In order to validate the mouthguard data each event was video recorded by two cameras at 60 frames per second. The cameras were placed around the arena at approximately 90° to each other. In addition, TV coverage was available for the competitive events. The time on the mouthguard data was aligned with the video time line and the video was examined frame by frame by two researchers using Kinovea video analysis software. The video data were used to confirm that a head impact had occurred and that the direction of the impact conformed to the direction indicated by the mouthguard. If an impact could not be confirmed using the video data, it was removed from the data set.

The MMA athletes were medically examined before the study commenced, immediately after competitive bouts and again approximately 48 h after the competitive events. The impact with the highest resultant angular acceleration from each event was simulated.

Simulation

The Global Human Body Model Consortium (GHBMC) is a multi-institutional organisation created in 2006 that includes six universities and eight automotive manufacturers. The organisation aims to produce the most biofidelic simulation body model. The model head was developed by Wayne State University, the neck by the University of Waterloo, and the thorax and pelvis by the University of Virginia. The model is available to researchers under license from Elemance Ltd., USA. This study used the head and neck portion of the GHBMC which consists of 532,608 elements and 426 parts.
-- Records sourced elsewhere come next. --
-- ==== Sys2Proof/Certificates/Slice0/Obligations.lean ====
section
/-! DEFINITION. The statements: what the rules of the spec say the machine does, as propositions about `exec`, `step` and the operations they
call. The terms are those of Sys2Proof/Safety.lean. -/
open Sys2Proof Sys2Proof.Machine

/-- The encodings of R79 and R86 to R96: words written out by hand from the tables decode to their instructions. -/
def Obligations.WrittenWordsDecode : Prop :=
  let d := fun (bs : List Byte) => decodeTableWord 96 (wordOfBytes bs)
  d [0x02, 0x90, 0, 0, 3, 2, 8, 0, 0x10, 4, 0, 0] =
    some (.iadd ⟨2, false, 4, 0, 0, false⟩ .i32 true false false (.v 3) (.v 1) (.v 2)) ∧
  d [0x52, 0xD0, 7, 0, 8, 0x12, 0x80, 0x51, 0xF, 0xF, 0xF, 0xF] =
    some (.lut3Imm ⟨31, false, 4, 0, 0, false⟩ .b32 0x0A 6 (.v 8) (.v 9) 0x0F0F0F0F) ∧
  d [0xC5, 0xE8, 7, 0, 0xB, 0xC, 0, 0, 0x80, 0x80, 3, 0] =
    some (.pswap ⟨31, false, 10, 0, 0, false⟩ 6 true .f32 (.v 11) (.v 6)) ∧
  d [0x0A, 0xD9, 7, 0, 0x14, 0x14, 0, 0, 0xE0, 4, 2, 0] =
    some (.cvt ⟨31, false, 6, 0, 0, false⟩ .e4m3x4 0 8 .rn true (.v 20) (.v 10)) ∧
  d [0, 0x59, 0, 0, 1, 0xF0, 0xE1, 3, 0x80, 0, 0, 0] =
    some (.fadd ⟨1, false, 6, 0, 0, false⟩ .f32 .rn false false false (.v 1) (.q 0) (.q 0)) ∧
  d [0x80, 0xC1, 7, 0, 0, 0x20, 0, 3, 0, 0, 4, 0] = some (.bra ⟨31, false, 0, 0, 0, false⟩ false 1 false 3 4) ∧
  d [0x8E, 0xC1, 7, 0, 0, 0, 0, 0, 0, 3, 0, 0] = some (.trap ⟨31, false, 0, 0, 0, false⟩ 3) ∧
  d [0, 0x42, 0x20, 0, 6, 4, 0, 0, 1, 0, 0, 0] = some (.ld ⟨1, false, 0, 1, 0, false⟩ .gen .w32 .wg 0 false 0 (.v 6) (.v 2)) ∧
  d [3, 0xC2, 0x27, 0, 8, 8, 0x26, 0x20, 0xA1, 5, 4, 0] =
    some (.atom ⟨31, false, 0, 1, 0, false⟩ .fadd .glob .w32 .dev 0x40 (.v 8) (.s 4) (.v 9)) ∧
  d [0x85, 0xC2, 7, 0, 8, 9, 2, 0x18, 0, 0x86, 0, 0] = some (.rowcpy ⟨31, false, 0, 0, 0, false⟩ 3 (.s 8) (.s 4) (.s 12)) ∧
  d [0x15, 0xC6, 7, 0, 0, 0x40, 0x32, 4, 8, 1, 0x14, 0] =
    some (.strbIn ⟨31, false, 1, 0, 0, false⟩ 1 true 0 5 (.s 32) (.s 12)) ∧
  d [4, 0xC3, 7, 0, 0x20, 0x10, 0x40, 0x1C, 0, 0, 8, 0] = some (.mma ⟨31, false, 0, 0, 0, false⟩ true true .k32 1 0 2 4 2)

/-- The encodings of R79 and R86 to R96 lose no field: decoding the word of a well-formed instruction gives the instruction. -/
def Obligations.EncodedInstructionsDecodeBack : Prop := ∀ i : Instr, wellFormed i = true → decodeWord (encode i) = .ok i

/-- No bit of an accepted word is ignored (R87): a word that decodes to an instruction is that instruction's own word. -/
def Obligations.EachWordHasOneMeaning : Prop :=
  ∀ (w : Nat) (i : Instr), w < 2 ^ 96 → decodeWord w = .ok i → wellFormed i = true ∧ encode i = w

/-- R97: every opcode that is not listed traps with cause 0x000. -/
def Obligations.UnlistedOpcodesTrap : Prop :=
  ∀ (s : State) (a : Nat) (bs : List Byte),
    let w := slotWord bs (s.pc.toNat % 5)
    let op := w % 1024
    (0x01C ≤ op ∧ op ≤ 0x040 ∨ 0x053 ≤ op ∧ op ≤ 0x054 ∨ 0x05B ≤ op ∧ op ≤ 0x07F ∨ 0x08F ≤ op ∧ op ≤ 0x09F ∨
     0x0AF ≤ op ∧ op ≤ 0x0BF ∨ 0x0CA ≤ op ∧ op ≤ 0x0FF ∨ 0x114 ≤ op ∧ op ≤ 0x13F ∨ 0x146 ≤ op ∧ op ≤ 0x17F ∨
     0x194 ≤ op ∧ op ≤ 0x1FF ∨ 0x219 ≤ op ∧ op ≤ 0x27F ∨ 0x28A ≤ op ∧ op ≤ 0x2FF ∨ 0x30D ≤ op) →
    decodeWord w = .error 0x000 ∧
    s.decodeSlot a bs = .act ((s.modCur (fun v => v.modPath (fun p => { p with line := some (a, bs), arr := none, refilled := false }))).precise 0x000 0)

/-- R69, R240: a step executes what the bytes at the slot decode to. The agenda and the quadrant that is due are the model's own (log 1). -/
def Obligations.StepRunsTheDecodedInstruction : Prop :=
  let follow := fun (i : Instr) (t : State) => match exec i t with
    | .next u => Host.Outcome.next (if (hdrOf i).isSome then t.afterInstr exec i u else u)
    | .fault r => .fault r
    | .refused r => .refused r
  (∀ (s u t : State) (core quad : Nat) (o : Option Instr),
    (s.due = some (core, quad) ∧ u = { s with due := none } ∨
      s.due = none ∧ s.agenda = [] ∧ core = s.cur.id.core ∧ quad = s.cur.id.slot / 16 ∧ u = s) →
    u.issue exec core quad = (t, o) →
    match o with
    | none => step s = .next t
    | some i => (∃ bs, t.cur.path.line = some (lineAddr t.pc, bs) ∧ decodeWord (slotWord bs (t.pc.toNat % 5)) = .ok i) ∧ step s = follow i t) ∧
  (∀ (s : State) (i : Instr) (rest : List Instr), s.due = none → s.agenda = i :: rest → step s = follow i { s with agenda := rest })

/-- R69 to R78, R240, R264: from reset with a word placed (log 8), the next step fetches and executes the instruction of that word. -/
def Obligations.PlacedInstructionRuns : Prop :=
  ∀ (w : Nat) (i : Instr), w < 2 ^ 96 → decodeWord w = .ok i →
    ∃ t, step (State.reset.withFetchWord 96 w) = (match exec i t with
        | .next u => .next (t.afterInstr exec i u)
        | .fault r => .fault r
        | .refused r => .refused r) ∧
      t.pc = placeSlot ∧ t.cur.em = Mask.full ∧ t.cur.pend = [] ∧ t.cur.stack = [] ∧ t.mem.mem = (State.reset.withFetchWord 96 w).mem.mem ∧
      t.cur.path.line = some (lineAddr placeSlot, placeLine w)

/-- R50, R98: a failing check is a precise fault, raised before any effect and whatever the guard and em hold. -/
def Obligations.FailedChecksTrapBeforeAnyEffect : Prop :=
  ∀ (i : Instr) (h : Hdr) (s : State) (c : Nat), hdrOf i = some h → issueCause (s.checked i) i h = some c →
    exec i s = .next ((s.checked i).precise c 0)

/-- R162, R271, R275: entering the handler. A walk error is logged beside it (R267, R278). -/
def Obligations.TrapEntry : Prop :=
  ∀ (s : State) (c : Nat) (a : DWord),
    s.wg.kern.handler ≠ 0 → s.cur.trapMode = false → s.cur.issuing = 0 → s.cur.stack.length < 32 → s.roomFor 1 = true →
    let u := (s.logWalk s.cur.id c s.pc a).logSpill c s.pc a
    ∃ hp : Path, hp.pc = s.wg.kern.handler ∧ hp.rpc = trapMark ∧ hp.mask = s.cur.path.mask ∧ hp.creation = s.cur.path.mask ∧
      hp.isRec = false ∧ hp.arr = some 0 ∧
      s.precise c a = { u with cur := { s.cur with
        stack := hp :: s.cur.stack, cause := BitVec.ofNat 9 c, epc := s.pc, fault := a, trapMode := true,
        nextPid := s.cur.nextPid + 1, pend := s.cur.settle.pend } } ∧
      (¬ (0x080 ≤ c ∧ c < 0x0A0 ∧ c % 8 = 5) → c ≠ 0x06C → u = s)

/-- R162, R271, R280, R413: no handler, and the double fault: the launch is cancelled with the cause, its warps stop, and the black-box log holds
the event. -/
def Obligations.TrapWithoutHandlerOrTwiceEndsTheWarp : Prop :=
  ∀ (s : State) (c : Nat) (epc a : DWord),
    let t := s.trap c epc a
    -- what cancelling the launch leaves
    let ends := t.cur.id = s.cur.id ∧ t.mem = s.mem ∧ t.fab = s.fab ∧
      t.sched.launches = s.sched.launches.map (fun l =>
        if l.key = s.wg.launch ∧ l.cancelled = false then { l with cancelled := true, cause := if l.cause = 0 then c else l.cause } else l) ∧
      (∀ g ∈ t.allWgs, g.launch = s.wg.launch → g.here = false) ∧
      (∀ g ∈ s.allWgs, g.launch = s.wg.launch → g.here = true → ∀ w ∈ t.allWarps, w.wg = g.key → w.running = false)
    (s.wg.kern.handler = 0 → ends ∧
      (∃ e, t.logs.events.head? = some e ∧ e.kind = 2 ∧ e.cause = c ∧ e.part = s.wg.part ∧ e.core = s.cur.id.core ∧ e.slot = s.cur.id.slot ∧
        e.epc = epc ∧ e.addr = a) ∧
      (s.cur.wg = s.wg.key → s.wg.here = true → t.cur.running = false)) ∧
    (s.wg.kern.handler ≠ 0 → s.cur.trapMode = true → ends ∧ t.cur.running = false ∧
      (∃ e, t.logs.events.head? = some e ∧ e.kind = 2 ∧ e.cause = c ∧ e.epc = epc ∧ e.addr = a) ∧
      (s.sched.saved = [] → ∃ e1 e2 e3 : BbEvent, t.logs.events.take 3 = [e1, e2, e3] ∧ e2.kind = 4 ∧ e2.cause = c ∧ e2.epc = epc ∧ e2.addr = a ∧
        e3.kind = 3 ∧ e3.cause = s.cur.cause.toNat ∧ e3.epc = s.cur.epc ∧ e3.addr = s.cur.fault))

/-- R163: the return from a trap. -/
def Obligations.RettReturnsToTheSavedSlot : Prop :=
  ∀ (s : State) (h : Hdr), clears (.rett h) h s → lanesOn (.rett h) h s ≠ 0 →
    (s.cur.trapMode = true → s.cur.path.rpc = trapMark → s.cur.issuing = 0 → s.cur.stack ≠ [] →
      ∃ t, exec (.rett h) s = .next t ∧ t.cur.trapMode = false ∧ t.pc = s.cur.epc ∧ t.cur.path.arr = some s.pc ∧
        t.cur.stack.length = s.cur.stack.length - 1 ∧ t.cur.stack.map (·.mask) = (s.cur.stack.drop 1).map (·.mask) ∧
        t = { s with freeCtr := s.freeCtr + 1, cur := { s.cur with
          stack := t.cur.stack, base := t.cur.base, trapMode := false, issuing := 0, sb := (s.cur.countSb h.sb).sb, pend := t.cur.pend } }) ∧
    (s.cur.trapMode = false → exec (.rett h) s = .next ((s.opened (.rett h) h).precise 0x06A 0)) ∧
    (s.cur.trapMode = true → s.cur.path.rpc ≠ trapMark → exec (.rett h) s = .next ((s.opened (.rett h) h).precise 0x06B 0))

/-- R81, R82: what a read returns before a result is certain. -/
def Obligations.UncertainReadsGiveOldOrNew : Prop :=
  ∀ (s : State) (n : Fin 240) (l : Fin 128),
    (certain s (.v n) → (s.readV n)[l] = s.cur.v[n][l]) ∧
    (∀ p ∈ s.cur.pend, s.cur.pend.filter (fun q => q.reg == .v n && q.uncertain) = [p] →
      (s.readV n)[l] = s.cur.v[n][l] ∨ p.mask.getLsbD l = true ∧ (s.readV n)[l] = p.old[l])

/-- R41: the predicate p31. -/
def Obligations.PredicateThirtyOneIsTrue : Prop :=
  ∀ s : State, s.readP 31 = BitVec.allOnes 128 ∧
    (∀ (m x : Mask) (lat : Machine.Lat), s.writeP 31 m x lat = s) ∧
    (∀ h : Hdr, h.pg = 31 → s.active h = if h.pn then 0 else s.cur.em)

/-- R99 to R111, R124 to R140: results of the lane-by-lane computations on registers, with their frame. -/
def Obligations.VectorResultsOnRegisters : Prop :=
  ∀ (s : State) (i : Instr) (h : Hdr) (q : VecShape) (r : Nat),
    vecShape i = some q → q.d = .v r → (∀ x ∈ q.srcs, isReg x.1 = true) → clears i h s →
    certain (s.opened i h) (.v r) → (q.n = 2 → certain (s.opened i h) (.v (r + 1))) →
    ∃ t, exec i s = .next t ∧
      wroteV s t r q.n (lanesOn i h s) (fun l => q.val l (q.srcs.map (fun x => ((s.opened i h).readVec x.1 x.2).getD l 0))) ∧
      onlyV (s.stepped h) t

/-- R111, R114, R131: outcomes of the vector tests on registers, with their frame. -/
def Obligations.VectorTestsOnRegisters : Prop :=
  ∀ (s : State) (i : Instr) (h : Hdr) (q : TestShape),
    testShape i = some q → (∀ x ∈ q.srcs, isReg x.1 = true) → clears i h s → certain (s.opened i h) (.p q.pd) →
    ∃ t, exec i s = .next t ∧
      wroteP s t q.pd (lanesOn i h s) (fun l => q.val l (q.srcs.map (fun x => ((s.opened i h).readVec x.1 x.2).getD l 0))) ∧
      onlyP (s.stepped h) t

/-- R99, R301, R306, R309, R310, R311: computations whose sources or destination are ports, and the element that each lane takes. -/
def Obligations.VectorComputationsOnPorts : Prop :=
  (∀ (s : State) (i : Instr) (h : Hdr) (q : VecShape), vecShape i = some q → clears i h s →
    let o := s.opened i h
    let act := lanesOn i h s
    (∀ (p : Pulled) (t : State), pull o act q.srcs = .ok p →
      p.s.putVec q.d q.n (act &&& ~~~p.dead) (Vector.ofFn (fun l : Fin 128 => q.val l (p.vals.map (fun x => x[l])))) (p.s.fixed q.lat) = .ok t →
      exec i s = .next (s.closed h (t.writeEnds p.ends (t.fixed q.lat)))) ∧
    (∀ (u : State) (c : Nat) (a : DWord), pull o act q.srcs = .trap u c a → exec i s = .next (o.popFault (o.keepDeferred u) c a)) ∧
    (∀ u : State, pull o act q.srcs = .hold u → exec i s = .next (o.keepWaits u))) ∧
  (∀ (s : State) (i : Instr) (h : Hdr) (q : TestShape) (p : Pulled), testShape i = some q → clears i h s →
    pull (s.opened i h) (lanesOn i h s) q.srcs = .ok p →
    ∃ t, t = p.s.writeP q.pd (lanesOn i h s &&& ~~~p.dead) (maskOf (fun l => q.val l (p.vals.map (fun x => x.getD l 0)))) (p.s.fixed q.lat) ∧
      exec i s = .next (s.closed h (t.writeEnds p.ends (t.fixed q.lat)))) ∧
  (∀ (s : State) (i : Instr) (h : Hdr) (q : VecShape) (r n w : Nat) (xs ys : List (Opd × Nat)) (p : Port) (el : Nat → DWord),
    let o := s.opened i h
    let act := lanesOn i h s
    let rank := fun (l : Nat) => ((Mask.lanes act).filter (fun k => decide (k < l))).length
    -- the instruction completes: these lanes compute with these elements, the end predicate takes the lanes left without one
    let done := fun (live : Mask) (x : Nat → DWord) (inside : Nat → Bool) (p' : Port) => ∃ t, exec i s = .next t ∧
      wroteV s t r q.n live (fun l => q.val l (xs.map (fun y => (o.readVec y.1 y.2).getD l 0) ++ x l :: ys.map (fun y => (o.readVec y.1 y.2).getD l 0))) ∧
      wroteP s t p.endP act (fun l => !inside l) ∧ t.port n = some p' ∧ t.mem.mem = s.mem.mem ∧
      t = { s.stepped h with
            cur := { (s.stepped h).cur with v := t.cur.v, p := t.cur.p, pend := t.cur.pend, ports := s.cur.ports.setIfInBounds n (some p') }
            mem := { s.mem with copies := t.mem.copies, home := t.mem.home }
            logs := { s.logs with counters := t.logs.counters } }
    vecShape i = some q → q.srcs = xs ++ (.q n, w) :: ys → q.d = .v r → (∀ y ∈ xs ++ ys, isReg y.1 = true) → clears i h s → act ≠ 0 →
    o.port n = some p → certain o (.v r) → (q.n = 2 → certain o (.v (r + 1))) → certain o (.p p.endP) →
    -- a layout: lane order when packed, one element for each lane number when lockstep, FILL beyond the end
    (let at_ := fun (l : Nat) => if p.packed then p.pos + rank l else p.pos + l
     let inside := fun (l : Nat) => decide (at_ l < p.len)
     let last := if p.packed then p.pos + ((Mask.lanes act).filter inside).length else min (p.pos + 128) p.len
     let fill := p.clip (BitVec.ofNat 64 (layOf p.record).fill)
     let ended := if p.packed then ∃ l ∈ Mask.lanes act, inside l = false else p.len ≤ p.pos
     p.mode = .inp → p.reread = false → p.deferred = none →
     (p.endP = 31 → ended → exec i s = .next ((o.keepDeferred o).precise (0x108 + n) 0)) ∧
     (¬ (p.endP = 31 ∧ ended) → last < 2 ^ 48 →
      (∀ l ∈ Mask.lanes act, inside l = true → match p.pre.find? (fun e => e.pos == at_ l), (layOf p.record).elem p.base (at_ l) with
        | some e, _ => e.fault = none ∧ el l = e.val
        | none, none => el l = fill
        | none, some (a, m, nib) => ∃ ts, engTargets o 0 a m = .ok ts ∧ (∀ x ∈ ts, o.plain x) ∧
          el l = BitVec.ofNat 64 (leNat (ts.map (fun x => ((x.cells 1).map o.cell).headD 0)) / 2 ^ (4 * nib) % 2 ^ p.width)) →
      done (if p.packed then act &&& maskOf inside else act) (fun l => if inside l then el l else fill) inside
        { p with pos := last, endSeen := p.endSeen || last == p.len, pre := p.pre.filter (fun e => last ≤ e.pos) })) ∧
    -- a queue: the oldest elements in lane order
    (let inside := fun (l : Nat) => decide (rank l < p.queue.length)
     let got := min (Mask.lanes act).length p.queue.length
     p.mode = .qin → (∀ v q', o.joined o.cur n = some (v, q') → o.warpAt v.id = some v ∧ q'.part.length < 128) →
     (p.queue.length < (Mask.lanes act).length → p.closed = false →
      exec i s = .next (if p.gone then (o.keepDeferred o).precise (0x110 + n) 0 else o)) ∧
     (p.queue.length < (Mask.lanes act).length → p.closed = true → p.endP = 31 → exec i s = .next ((o.keepDeferred o).precise (0x108 + n) 0)) ∧
     ((Mask.lanes act).length ≤ p.queue.length ∨ p.closed = true ∧ p.endP ≠ 31 → p.pos + got < 2 ^ 48 →
      done (act &&& maskOf inside) (fun l => p.queue.getD (rank l) 0) inside
        { p with pos := p.pos + got, queue := p.queue.drop (Mask.lanes act).length,
                 endSeen := p.closed && (p.queue.drop (Mask.lanes act).length).isEmpty })))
The head portion of this model has 246,831 elements and 71 parts, as shown in Figures 2 and 3. This model has been validated against number of cadaver experiments (Mao et al. 2013). Brain and ventricle pressure were validated from instrumented cadaver experiments (Nahum et al. 1977; Trosseille et al. 1992). Intracranial brain motion was validated using Hardy et al.’s experiments which tracked embedded neutral density targets in cadaver heads (Kleiven and Hardy 2002; Hardy et al. 2008).

Figure 2.

Figure 2.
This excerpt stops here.